-- ==== Sys2Proof/Laws/State.lean ====
section
/-! SUPPORT. One lemma per field per state update, true by definition, so that no proof unfolds a record
update. -/

namespace Sys2Proof.Machine

@[simp] theorem State.writeAt_cfg (s : State) (a : Nat) (vs : List Byte) : (s.writeAt a vs).cfg = s.cfg := rfl
@[simp] theorem State.writeAt_ctrlIe (s : State) (a : Nat) (vs : List Byte) :
    (s.writeAt a vs).ctrlIe = s.ctrlIe := rfl
@[simp] theorem State.writeAt_status (s : State) (a : Nat) (vs : List Byte) :
    (s.writeAt a vs).status = s.status := rfl
@[simp] theorem State.writeAt_ilen (s : State) (a : Nat) (vs : List Byte) : (s.writeAt a vs).ilen = s.ilen := rfl
@[simp] theorem State.writeAt_olen (s : State) (a : Nat) (vs : List Byte) : (s.writeAt a vs).olen = s.olen := rfl
@[simp] theorem State.writeAt_errpos (s : State) (a : Nat) (vs : List Byte) :
    (s.writeAt a vs).errpos = s.errpos := rfl
@[simp] theorem State.writeAt_ctrLo (s : State) (a : Nat) (vs : List Byte) :
    (s.writeAt a vs).ctrLo = s.ctrLo := rfl
@[simp] theorem State.writeAt_ctrHi (s : State) (a : Nat) (vs : List Byte) :
    (s.writeAt a vs).ctrHi = s.ctrHi := rfl
@[simp] theorem State.writeAt_trunc (s : State) (a : Nat) (vs : List Byte) :
    (s.writeAt a vs).trunc = s.trunc := rfl
@[simp] theorem State.writeAt_codeval (s : State) (a : Nat) (vs : List Byte) :
    (s.writeAt a vs).codeval = s.codeval := rfl
@[simp] theorem State.writeAt_candlen (s : State) (a : Nat) (vs : List Byte) :
    (s.writeAt a vs).candlen = s.candlen := rfl
@[simp] theorem State.writeAt_mem (s : State) (a : Nat) (vs : List Byte) :
    (s.writeAt a vs).mem = s.mem.writeBytes a vs := rfl
@[simp] theorem State.writeAt_latch (s : State) (a : Nat) (vs : List Byte) :
    (s.writeAt a vs).latch = s.latch := rfl
@[simp] theorem State.writeAt_script (s : State) (a : Nat) (vs : List Byte) :
    (s.writeAt a vs).script = s.script := rfl
@[simp] theorem State.writeAt_hpc (s : State) (a : Nat) (vs : List Byte) : (s.writeAt a vs).hpc = s.hpc := rfl
@[simp] theorem State.writeAt_resp (s : State) (a : Nat) (vs : List Byte) : (s.writeAt a vs).resp = s.resp := rfl
@[simp] theorem State.writeAt_draws (s : State) (a : Nat) (vs : List Byte) :
    (s.writeAt a vs).draws = s.draws := rfl

@[simp] theorem State.drawBytes_cfg (s : State) (a k : Nat) : (s.drawBytes a k).cfg = s.cfg := rfl
@[simp] theorem State.drawBytes_ctrlIe (s : State) (a k : Nat) : (s.drawBytes a k).ctrlIe = s.ctrlIe := rfl
@[simp] theorem State.drawBytes_status (s : State) (a k : Nat) : (s.drawBytes a k).status = s.status := rfl
@[simp] theorem State.drawBytes_ilen (s : State) (a k : Nat) : (s.drawBytes a k).ilen = s.ilen := rfl
@[simp] theorem State.drawBytes_olen (s : State) (a k : Nat) : (s.drawBytes a k).olen = s.olen := rfl
@[simp] theorem State.drawBytes_errpos (s : State) (a k : Nat) : (s.drawBytes a k).errpos = s.errpos := rfl
@[simp] theorem State.drawBytes_ctrLo (s : State) (a k : Nat) : (s.drawBytes a k).ctrLo = s.ctrLo := rfl
@[simp] theorem State.drawBytes_ctrHi (s : State) (a k : Nat) : (s.drawBytes a k).ctrHi = s.ctrHi := rfl
@[simp] theorem State.drawBytes_trunc (s : State) (a k : Nat) : (s.drawBytes a k).trunc = s.trunc := rfl
@[simp] theorem State.drawBytes_codeval (s : State) (a k : Nat) : (s.drawBytes a k).codeval = s.codeval := rfl
@[simp] theorem State.drawBytes_candlen (s : State) (a k : Nat) : (s.drawBytes a k).candlen = s.candlen := rfl
@[simp] theorem State.drawBytes_mem (s : State) (a k : Nat) :
    (s.drawBytes a k).mem = s.mem.writeBytes a (freeBytes s.draws k) := rfl
@[simp] theorem State.drawBytes_latch (s : State) (a k : Nat) : (s.drawBytes a k).latch = s.latch := rfl
@[simp] theorem State.drawBytes_script (s : State) (a k : Nat) : (s.drawBytes a k).script = s.script := rfl
@[simp] theorem State.drawBytes_hpc (s : State) (a k : Nat) : (s.drawBytes a k).hpc = s.hpc := rfl
@[simp] theorem State.drawBytes_resp (s : State) (a k : Nat) : (s.drawBytes a k).resp = s.resp := rfl
@[simp] theorem State.drawBytes_draws (s : State) (a k : Nat) : (s.drawBytes a k).draws = s.draws + k := rfl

- _Exercise description_
Copy out the records in full, matching every line character for character.

- _Finished task_
-- ==== Sys2Proof/Laws/State.lean ====
section
/-! SUPPORT. One lemma per field per state update, true by definition, so that no proof unfolds a record
update. -/

namespace Sys2Proof.Machine

@[simp] theorem State.writeAt_cfg (s : State) (a : Nat) (vs : List Byte) : (s.writeAt a vs).cfg = s.cfg := rfl
@[simp] theorem State.writeAt_ctrlIe (s : State) (a : Nat) (vs : List Byte) :
    (s.writeAt a vs).ctrlIe = s.ctrlIe := rfl
@[simp] theorem State.writeAt_status (s : State) (a : Nat) (vs : List Byte) :
    (s.writeAt a vs).status = s.status := rfl
@[simp] theorem State.writeAt_ilen (s : State) (a : Nat) (vs : List Byte) : (s.writeAt a vs).ilen = s.ilen := rfl
@[simp] theorem State.writeAt_olen (s : State) (a : Nat) (vs : List Byte) : (s.writeAt a vs).olen = s.olen := rfl
@[simp] theorem State.writeAt_errpos (s : State) (a : Nat) (vs : List Byte) :
    (s.writeAt a vs).errpos = s.errpos := rfl
@[simp] theorem State.writeAt_ctrLo (s : State) (a : Nat) (vs : List Byte) :
    (s.writeAt a vs).ctrLo = s.ctrLo := rfl
@[simp] theorem State.writeAt_ctrHi (s : State) (a : Nat) (vs : List Byte) :
    (s.writeAt a vs).ctrHi = s.ctrHi := rfl
@[simp] theorem State.writeAt_trunc (s : State) (a : Nat) (vs : List Byte) :
    (s.writeAt a vs).trunc = s.trunc := rfl
@[simp] theorem State.writeAt_codeval (s : State) (a : Nat) (vs : List Byte) :
    (s.writeAt a vs).codeval = s.codeval := rfl
@[simp] theorem State.writeAt_candlen (s : State) (a : Nat) (vs : List Byte) :
    (s.writeAt a vs).candlen = s.candlen := rfl
@[simp] theorem State.writeAt_mem (s : State) (a : Nat) (vs : List Byte) :
    (s.writeAt a vs).mem = s.mem.writeBytes a vs := rfl
@[simp] theorem State.writeAt_latch (s : State) (a : Nat) (vs : List Byte) :
    (s.writeAt a vs).latch = s.latch := rfl
@[simp] theorem State.writeAt_script (s : State) (a : Nat) (vs : List Byte) :
    (s.writeAt a vs).script = s.script := rfl
@[simp] theorem State.writeAt_hpc (s : State) (a : Nat) (vs : List Byte) : (s.writeAt a vs).hpc = s.hpc := rfl
@[simp] theorem State.writeAt_resp (s : State) (a : Nat) (vs : List Byte) : (s.writeAt a vs).resp = s.resp := rfl
@[simp] theorem State.writeAt_draws (s : State) (a : Nat) (vs : List Byte) :
    (s.writeAt a vs).draws = s.draws := rfl

@[simp] theorem State.drawBytes_cfg (s : State) (a k : Nat) : (s.drawBytes a k).cfg = s.cfg := rfl
@[simp] theorem State.drawBytes_ctrlIe (s : State) (a k : Nat) : (s.drawBytes a k).ctrlIe = s.ctrlIe := rfl
@[simp] theorem State.drawBytes_status (s : State) (a k : Nat) : (s.drawBytes a k).status = s.status := rfl
@[simp] theorem State.drawBytes_ilen (s : State) (a k : Nat) : (s.drawBytes a k).ilen = s.ilen := rfl
@[simp] theorem State.drawBytes_olen (s : State) (a k : Nat) : (s.drawBytes a k).olen = s.olen := rfl
@[simp] theorem State.drawBytes_errpos (s : State) (a k : Nat) : (s.drawBytes a k).errpos = s.errpos := rfl
@[simp] theorem State.drawBytes_ctrLo (s : State) (a k : Nat) : (s.drawBytes a k).ctrLo = s.ctrLo := rfl
@[simp] theorem State.drawBytes_ctrHi (s : State) (a k : Nat) : (s.drawBytes a k).ctrHi = s.ctrHi := rfl
@[simp] theorem State.drawBytes_trunc (s : State) (a k : Nat) : (s.drawBytes a k).trunc = s.trunc := rfl
@[simp] theorem State.drawBytes_codeval (s : State) (a k : Nat) : (s.drawBytes a k).codeval = s.codeval := rfl
@[simp] theorem State.drawBytes_candlen (s : State) (a k : Nat) : (s.drawBytes a k).candlen = s.candlen := rfl
@[simp] theorem State.drawBytes_mem (s : State) (a k : Nat) :
    (s.drawBytes a k).mem = s.mem.writeBytes a (freeBytes s.draws k) := rfl
@[simp] theorem State.drawBytes_latch (s : State) (a k : Nat) : (s.drawBytes a k).latch = s.latch := rfl
@[simp] theorem State.drawBytes_script (s : State) (a k : Nat) : (s.drawBytes a k).script = s.script := rfl
@[simp] theorem State.drawBytes_hpc (s : State) (a k : Nat) : (s.drawBytes a k).hpc = s.hpc := rfl
@[simp] theorem State.drawBytes_resp (s : State) (a k : Nat) : (s.drawBytes a k).resp = s.resp := rfl
@[simp] theorem State.drawBytes_draws (s : State) (a k : Nat) : (s.drawBytes a k).draws = s.draws + k := rfl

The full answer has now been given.